Current: Annual broad-leaved weed control in sugar beet

Timescale: March - December 2024
Project Lead: Pam Chambers British Sugar
Project Sponsor: British Sugar and BBRO

Project Summary

The project will look at economic and feasible options for annual broad-leaved weed (ABLW) control in sugar beet in the absence of triflusulfuron-methyl (TSM) on fen and sandy soil types. TSM has not been renewed in Europe and use is currently being sought under Article 4.7 which at best would provide an extra 5 years of use.

Main Objectives

The renewal process has not yet commenced in Great Britain (G.B.) but decisions are likely to be influenced by those taken in Europe. The project will also include treatments with and without phenmedipham (PMP) which is also undergoing the renewal process. Treatments should highlight that growing the beet crop without PMP would be impossible where growing conventional beet and would help support its case for renewal within G.B. Currently around 80% of the G.B. crop is grown using conventional beet and would receive PM P and increasingly SMART beet also receive a 'holding' spray consisting of PMP.There are currently only 11 actives approved for use in the sugar beet crop to control ABLW's and two can only be used on SMART beet. Of the actives approved PMP, metamitron (MTM), ethofumesate (ETO) and triflusulfuron-methyl are the four key components of weed control programmes in sugar beet. ETO is the only active that has recently been renewed in G.B, the rest must go through the renewal process within the next few years.
Manufacturers will carry out weed control trials to promote the actives that they are supporting through the renewal process and will generate useful data.

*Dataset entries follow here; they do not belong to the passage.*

/-- A shootdown of every page of every address space of every module, without purge. -/
def shootAll : ShootRun := { asid := 0x200, va := 0, len := 0, mod_ := 0, pa := 0, purge := false }

/-- A state in which that shootdown runs while the surrender wave of block 0 waits on a global ring. -/
def surrenderWaits : State :=
  { blocks := [(0, { launch := 0, sur := some ({ parent := { wait := some ringWait } }, { req := 0, tile := 0 }) })]
    hub := ({} : Hub).setShoot 0 { run := some shootAll } }

/-- What an entity waits for after an action. -/
def waitAfter (o : Host.Outcome State Fault Refusal) (r : EntRef) : Option (Option Wait) :=
  match o with
  | .next u => (entityAt u r).map (·.wait)
  | _ => none

/-- Completing the shootdown passes over the block's surrender wave. -/
theorem shootdown_surrenderWaits : waitAfter (exec (.shootdownComplete 0) surrenderWaits) surrenderer = some (some ringWait) := rfl

/-- Refutes O48: its last clause says of every entity that waits on a ring through a removed translation that it waits no more once the
shootdown completes. `Block.translateAgain` lets the entities of a block's waves translate again and leaves its surrender wave, in slot 16,
as it is. No surrender wave comes to wait on a ring, for its `RWAIT` traps (R151), but the statement is of every state. -/
theorem not_translation : ¬ Obligations.Translation := by
  unfold Obligations.Translation
  rintro ⟨-, -, -, -, -, -, -, hcomplete⟩
  obtain ⟨u, hu, -, -, -, hentities, -⟩ := hcomplete surrenderWaits 0 shootAll (by decide) rfl
    fun _ => ⟨nofun, by decide, nofun⟩
  obtain ⟨w', hw', -, he'⟩ := hentities surrenderer _ _ _ rfl
  have hwait := shootdown_surrenderWaits
  have hnone : (entityAt u surrenderer).map (·.wait) = some none := by
    rw [entityAt, hw', Option.bind_some, he']
    rfl
  rw [hu] at hwait
  exact absurd (hwait.symm.trans hnone) (by decide)

end Sys2Proof.Claims

namespace Sys2Proof.Machine

/-! ### Fields of a register -/

theorem natBits_testBit (n hi lo i : Nat) : (natBits n hi lo).testBit i = (decide (i < hi + 1 - lo) && n.testBit (lo + i)) := by
  rw [natBits, Nat.testBit_mod_two_pow, Nat.testBit_div_two_pow, Nat.add_comm i]

theorem natBit_toNat {w : Nat} (v : BitVec w) (i : Nat) : natBit v.toNat i = v.getLsbD i := by
  rw [natBit, BitVec.getLsbD, Nat.testBit_eq_decide_div_mod_eq]

/-- A field read as a number is the field. -/
theorem ofNat_natBits {w hi lo : Nat} (k : Nat) (v : BitVec w) (h : k ≤ hi + 1 - lo) :
    BitVec.ofNat k (natBits v.toNat hi lo) = v.extractLsb' lo k := by
  refine BitVec.eq_of_getLsbD_eq fun i hi' => ?_
  have hin : i < hi + 1 - lo := by omega
  rw [BitVec.getLsbD_ofNat, natBits_testBit, BitVec.getLsbD_extractLsb', decide_eq_true hin, Bool.true_and]
  rfl

/-- A field kept in place is the word under the field's mask. -/
theorem keepBits_testBit (v : Dword) (hi lo i : Nat) : (keepBits v hi lo).testBit i = (decide (lo ≤ i ∧ i ≤ hi) && v.getLsbD i) := by
  rw [keepBits, Nat.testBit_mul_two_pow, natBits_testBit, Bool.decide_and, BitVec.getLsbD]
  by_cases hlo : lo ≤ i
  · have hhi : i - lo < hi + 1 - lo ↔ i ≤ hi := by omega
    simp only [Nat.add_sub_cancel' hlo, hhi, hlo, decide_true, Bool.true_and]
  · simp only [hlo, decide_false, Bool.false_and]

theorem keepBits_56_2 (v : Dword) : BitVec.ofNat 64 (keepBits v 56 2) = v &&& 0x01FFFFFFFFFFFFFC := by
  have hmask : ∀ j : Fin 64, (0x01FFFFFFFFFFFFFC : Dword).getLsbD j = decide (2 ≤ j.val ∧ j.val ≤ 56) := by decide
  refine BitVec.eq_of_getLsbD_eq fun i hi => ?_
  rw [BitVec.getLsbD_ofNat, decide_eq_true hi, Bool.true_and, keepBits_testBit, BitVec.getLsbD_and, hmask ⟨i, hi⟩, Bool.and_comm]

theorem valid_keepBits_51_21 (v : Dword) : BitVec.ofNat 64 (natBits v.toNat 0 0 + keepBits v 51 21) = v &&& 0x000FFFFFFFE00001 := by
  have hlow : natBits v.toNat 0 0 < 2 ^ 21 := Nat.lt_of_lt_of_le (Nat.mod_lt _ (by decide)) (by decide)
  have hor : natBits v.toNat 0 0 + keepBits v 51 21 = keepBits v 51 21 ||| keepBits v 0 0 := by
    rw [Nat.add_comm, keepBits, Nat.mul_comm, Nat.two_pow_add_eq_or_of_lt hlow, keepBits, Nat.pow_zero, Nat.mul_one]
  have hmask : ∀ j : Fin 64, (0x000FFFFFFFE00001 : Dword).getLsbD j =
      (decide (21 ≤ j.val ∧ j.val ≤ 51) || decide (0 ≤ j.val ∧ j.val ≤ 0)) := by decide
  refine BitVec.eq_of_getLsbD_eq fun i hi => ?_
  rw [hor, BitVec.getLsbD_ofNat, decide_eq_true hi, Bool.true_and, Nat.testBit_or, keepBits_testBit, keepBits_testBit, BitVec.getLsbD_and,
    hmask ⟨i, hi⟩, ← Bool.and_or_distrib_right, Bool.and_comm]

/-! ### The window (R430) -/

theorem exec_registerWrite_next (off size : Nat) (v : Dword) (s : State) :
    exec (.registerWrite off size v) s = .next (s.windowWrite off size v) := rfl

theorem State.regWrite_reserved (s : State) {o : Nat} (h : o < 0x10000) (new ones : Dword) (low : Bool) : s.regWrite o new ones low = s :=
  if_pos h

/-- An access that the window does not take, or one below its registers. -/
theorem State.windowWrite_ignored (s : State) {off size : Nat}
    (h : (size ≠ 4 ∧ size ≠ 8) ∨ off % size ≠ 0 ∨ 0x40000000 ≤ off ∨ off < 0x10000) (v : Dword) : s.windowWrite off size v = s := by
  unfold State.windowWrite
  split
  · rename_i hok
    simp only [windowOk, Bool.and_eq_true, Bool.or_eq_true, decide_eq_true_eq] at hok
    exact s.regWrite_reserved (by omega) ..
  · rfl

/-- An 8-byte write gives the register its value. -/
theorem State.windowWrite_dword (s : State) {o : Nat} (ha : o % 8 = 0) (hw : o < 0x40000000) (v : Dword) :
    s.windowWrite o 8 v = s.regWrite o v v true := by
  have hones : v &&& BitVec.allOnes 64 = v := BitVec.and_allOnes
  have hnew (old : Dword) : (old &&& ~~~ BitVec.allOnes 64) ||| v = v := by simp
  simp only [State.windowWrite, windowOk, ha, hw, show o / 8 * 8 = o by omega, BitVec.shiftLeft_zero, Nat.mul_zero, decide_true,
    Bool.or_true, Bool.and_self, if_true, hones, hnew]

theorem exec_registerWrite_dword (s : State) {o : Nat} (ha : o % 8 = 0) (hw : o < 0x40000000) (v : Dword) :
    exec (.registerWrite o 8 v) s = .next (s.regWrite o v v true) :=
  congrArg Host.Outcome.next (s.windowWrite_dword ha hw v)

/-- A 4-byte write of bits 31:0 keeps bits 63:32 (R430). -/
theorem State.windowWrite_low (s : State) {o : Nat} (ha : o % 8 = 0) (hw : o < 0x40000000) (v : Dword) :
    s.windowWrite o 4 v =
      s.regWrite o ((BitVec.ofNat 64 (s.regKept o) &&& 0xFFFFFFFF00000000) ||| (v &&& 0xFFFFFFFF)) (v &&& 0xFFFFFFFF) true := by
  simp only [State.windowWrite, windowOk, ha, hw, show o % 4 = 0 by omega, show o / 8 * 8 = o by omega, BitVec.shiftLeft_zero, Nat.mul_zero,
    decide_true, Bool.true_or, Bool.and_self, if_true, show (4 : Nat) ≠ 8 by decide, if_false]
  rfl

/-- The upper half of a register. -/
theorem shiftLeft_32_upper (v : Dword) : v <<< 32 &&& (0xFFFFFFFF00000000 : Dword) = v <<< 32 := by
  have hmask : ∀ j : Fin 64, (0xFFFFFFFF00000000 : Dword).getLsbD j = !decide (j.val < 32) := by decide
  refine BitVec.eq_of_getLsbD_eq fun i hi => ?_
  rw [BitVec.getLsbD_and, hmask ⟨i, hi⟩, BitVec.getLsbD_shiftLeft]
  cases decide (i < 32) <;> simp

However, the focus will be on programmes that use their own products and will not necessarily be the most economic options for the sugar beet grower.
SMART beet my increase in market share and these rely on the use of thiencarbazone-methyl and foramsulfuron, both acetolactate synthase (ALS) chemistry. There are already known instances of weed resistance to ALS chemistry in G.B and globally weeds are known to become quickly resistant to ALS inhibitors, presumably because these herbicides have a single mode of action, and many have long residual activity. Where resistance to ALS has already developed then the addition of
'conventional chemistry' such as PDM is required to give adequate weed control in SMART beet.

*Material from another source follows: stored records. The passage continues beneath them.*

-- ==== Sys2Proof/Machine/State.lean ====
section
/-!
DEFINITION. The whole state as plain data: the register file of the block, the state of the two agents, the observation logs, the
instance's configuration, and the interleaving still to be followed. Faults, refusals, and the state right after power-on reset.
-/

namespace Sys2Proof.Machine

/-- What a register or a latch holds: a byte, or `⊥`, which the spec itself gives as the content since reset of whatever nothing has
written yet (R10, R21, R33). -/
inductive Content where
  /-- `⊥`. -/
  | unwritten
  | byte (b : Byte)
deriving DecidableEq, Repr

/-- The phases of the CPU operations that have more than one: `RECV` V0 to V2 (R144), `XMIT` T0, TS, T1, T2 (R146, R147). -/
inductive CpuPhase where
  | v0
  | v1
  | v2
  | t0
  | ts
  | t1
  | t2
deriving DecidableEq, Repr

/-- The phases of the probe's transfer actions (R176 to R178). -/
inductive ProbePhase where
  | p0
  | p1
  | p2
deriving DecidableEq, Repr

/-- An agent's operation in progress: the decoded command word, its next phase, and the byte latched in an earlier phase (R24). -/
inductive Progress (φ : Type) where
  | idle
  | busy (op : Instr) (phase : φ) (lat : Content)
deriving DecidableEq, Repr

/-- The kinds of register access (R40). -/
inductive EventKind where
  | rd
  | wr
  | rmw
deriving DecidableEq, Repr

/-- One register access: `value` is the byte read, written, or left by a read-modify-write (R40). -/
structure Event where
  agent : Agent
  kind : EventKind
  reg : RegIx
  value : Byte
deriving DecidableEq, Repr

/-- The four registers (R26). Registers 0 and 2 hold flags or the message status, which reset to 0x00 and so are never `⊥` (R35,
R41); the payloads 1 and 3 reset to `⊥`. -/
structure RegFile where
  /-- A, B `RXF`; C `FLAGS`. -/
  r0 : Byte
  /-- `RXD`. -/
  r1 : Content
  /-- A, B `TXF`; C `MSGSTATUS`. -/
  r2 : Byte
  /-- A, B `TXD`; C `MSG`. -/
  r3 : Content
deriving DecidableEq, Repr

/-- What a fault records (R224): the agent, the operation's command word (none when the fetch itself failed), the `pc` for the CPU
agent, and the register index where one applies. -/
structure FaultRecord where
  agent : Agent
  word : Option CmdWord
  pc : Option Nat
  reg : Option RegIx
deriving DecidableEq, Repr

/-- The model's faults (R224); the block itself raises none (R220). Each ends the run with no other change of state. -/
inductive Fault where
  /-- Raised by `CRD`, `CBS`, `CBC`, `LRDRX`, `RECV` V1, `PRD` and `TAKETX` P1 on a register that is `⊥` (R33). Safe. -/
  | unwrittenRead (r : FaultRecord)
  /-- Raised by `JZ`, `JNZ` and `XMITR` when `res` is `⊥` (R21). Safe. -/
  | resUnwritten (r : FaultRecord)
  /-- Raised by the CPU's fetch when `pc` is not below the program's length (R23, R204). Safe. -/
  | pcOutOfProgram (r : FaultRecord)
deriving DecidableEq, Repr

/-- The model's refusals (R225). Each ends the run. -/
inductive Refusal where
  /-- Raised by an arm of exec whose instruction has no meaning yet; no arm is left so. Safe. -/
  | notModelled (mnemonic : String)
  /-- Raised by decoding: `op` is unassigned (R84). Safe. -/
  | reservedOpcode
  /-- Raised by decoding: a field that must be zero is not (R81, R84). Safe. -/
  | nonzeroUnusedField
  /-- Raised by decoding: a probe word in the CPU program, or the reverse (R84). Safe. -/
  | wrongAgent
  /-- Raised by `LSETTX` in C, `PCLRST` in A and B, and `TAKETX` in C when the status is not set by a CPU write (R85, R178). Safe. -/
  | notInVariant
  /-- Raised by `CWR`, `CBS`, `CBC` of `MSGSTATUS` in C (R101 to R103). Safe. -/
  | readOnlyWrite
  /-- Raised by `CRD`, `CBS`, `CBC` of `MSG` in C (R100, R102, R103). Safe. -/
  | unmodelledRead
  /-- Raised by an access to the block that is not one byte wide (R69); no instruction makes one. Safe. -/
  | wideAccess
  /-- Raised by an instruction fetch from the block (R75); no step makes one. Safe. -/
  | fetchFromBlock
  /-- Raised by an access at an address that is none of the block's, which R62 gives no meaning; no instruction makes one. Safe. -/
  | outsideBlock
deriving DecidableEq, Repr

/-- The machine's state. -/
structure State where
  /-- The instance's configuration, which no step writes (R3, R7; log 2). -/
  cfg : Config
  /-- The register file, the only state the two agents share (R26, R229). -/
  regs : RegFile
  /-- The CPU agent's result latch (R21). -/
  res : Content
  /-- The probe agent's result latch (R22). -/
  pres : Content
  /-- The CPU receive log (R22). -/
  clog : List Byte
  /-- The probe receive log (R22). -/
  plog : List Byte
  /-- The CPU program, index 0 first (R23, R88). -/
  prog : List CmdWord
  /-- The program counter, an index that does not wrap (R23; log 6). -/
  pc : Nat
  /-- The CPU agent has executed `HALT` (R23). -/
  halted : Bool
  /-- The CPU agent's operation in progress (R24). -/
  cur : Progress CpuPhase
  /-- The probe agent's action in progress (R24). -/
  pcur : Progress ProbePhase
  /-- The probe schedule: the action words still to be taken (R88; log 5). DESIGN CHOICE: a finite list in a state; State.feed adds to it
  in a run, since R191 and R270 set no bound on the probe's actions (log 16). -/
  psched : List CmdWord
  /-- The event history, oldest first; appended to and never read (R40). -/
  history : List Event
  /-- The interleaving still to be followed: which agent takes each step (R67, R88; log 3). -/
  turns : List Agent
  /-- How many scheduler choices were free so far (the model's own; log 3). -/
  turnNo : Nat
deriving DecidableEq, Repr

/-- The register file after power-on reset: all flags false, payloads `⊥` (R41, R250). -/
def RegFile.reset : RegFile :=
  { r0 := 0x00, r1 := .unwritten, r2 := 0x00, r3 := .unwritten }

/-- The state after power-on reset of an instance with configuration `cfg` (R41, R250, R251); no program is loaded yet (log 5). -/
def State.resetOf (cfg : Config) : State :=
  { cfg := cfg
    regs := RegFile.reset
    res := .unwritten
    pres := .unwritten
    clog := []
    plog := []
    prog := []
    pc := 0
    halted := false
    cur := .idle
    pcur := .idle
    psched := []
    history := []
    turns := []
    turnNo := 0 }

/-- The state right after reset of the instance Config.build (log 2). -/
def State.reset : State :=
  State.resetOf Config.build

end Sys2Proof.Machine
end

The proposal is to carry out fully replicated trials on two key soil types to demonstrate issues that may occur if TSM and PMP are not renewed in the UK and to look at alternative programmes.
The trials will consist of a maximum of 16 treatments x 4 reps and will have a pre-em followed by 3 post-em timings on the sandland site and a maximum of 4 post emergence applications at the fenland site.

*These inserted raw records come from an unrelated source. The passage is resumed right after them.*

-- ==== Sys2Proof/Machine/Dispatch.lean ====
section
/-!
DEFINITION. One arm per operation of the opcode map, each one direct call of its meaning.
-/

namespace Sys2Proof.Machine

def exec (i : Instr) (s : State) : Host.Outcome State Fault Refusal :=
  match i with
  | .crd r => Sys2Proof.Machine.execCrd r s
  | .cwr r imm => Sys2Proof.Machine.execCwr r imm s
  | .cbs r m => Sys2Proof.Machine.execCbs r m s
  | .cbc r m => Sys2Proof.Machine.execCbc r m s
  | .lenrx => Sys2Proof.Machine.execLenrx s
  | .lentx => Sys2Proof.Machine.execLentx s
  | .lfulrx => Sys2Proof.Machine.execLfulrx s
  | .lbsytx => Sys2Proof.Machine.execLbsytx s
  | .lsettx => Sys2Proof.Machine.execLsettx s
  | .lclrrx => Sys2Proof.Machine.execLclrrx s
  | .lrdrx => Sys2Proof.Machine.execLrdrx s
  | .lwrtx b => Sys2Proof.Machine.execLwrtx b s
  | .enrx => Sys2Proof.Machine.execEnrx s
  | .entx => Sys2Proof.Machine.execEntx s
  | .poll => Sys2Proof.Machine.execPoll s
  | .recv => Sys2Proof.Machine.execRecv s
  | .xmit b => Sys2Proof.Machine.execXmit b s
  | .xmitr => Sys2Proof.Machine.execXmitr s
  | .jmp t => Sys2Proof.Machine.execJmp t s
  | .jz t => Sys2Proof.Machine.execJz t s
  | .jnz t => Sys2Proof.Machine.execJnz t s
  | .halt => Sys2Proof.Machine.execHalt s
  | .prd r => Sys2Proof.Machine.execPrd r s
  | .pwr r imm => Sys2Proof.Machine.execPwr r imm s
  | .attrx => Sys2Proof.Machine.execAttrx s
  | .detrx => Sys2Proof.Machine.execDetrx s
  | .atttx => Sys2Proof.Machine.execAtttx s
  | .dettx => Sys2Proof.Machine.execDettx s
  | .putrx b => Sys2Proof.Machine.execPutrx b s
  | .taketx => Sys2Proof.Machine.execTaketx s
  | .pclrst => Sys2Proof.Machine.execPclrst s

end Sys2Proof.Machine
end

Within Europe beet research organisations have been carrying out trials for several years looking at alternative options, these programmes will be consulted for efficacy. However, sugar beet growers in the UK differ from their European counterparts as a) rates of application tend to be lower b) number of applications tend to be higher c) actives available and label requirements differ d) many key weeds are the same e.g. CH EAL (fat-hen) but there are variations between countries.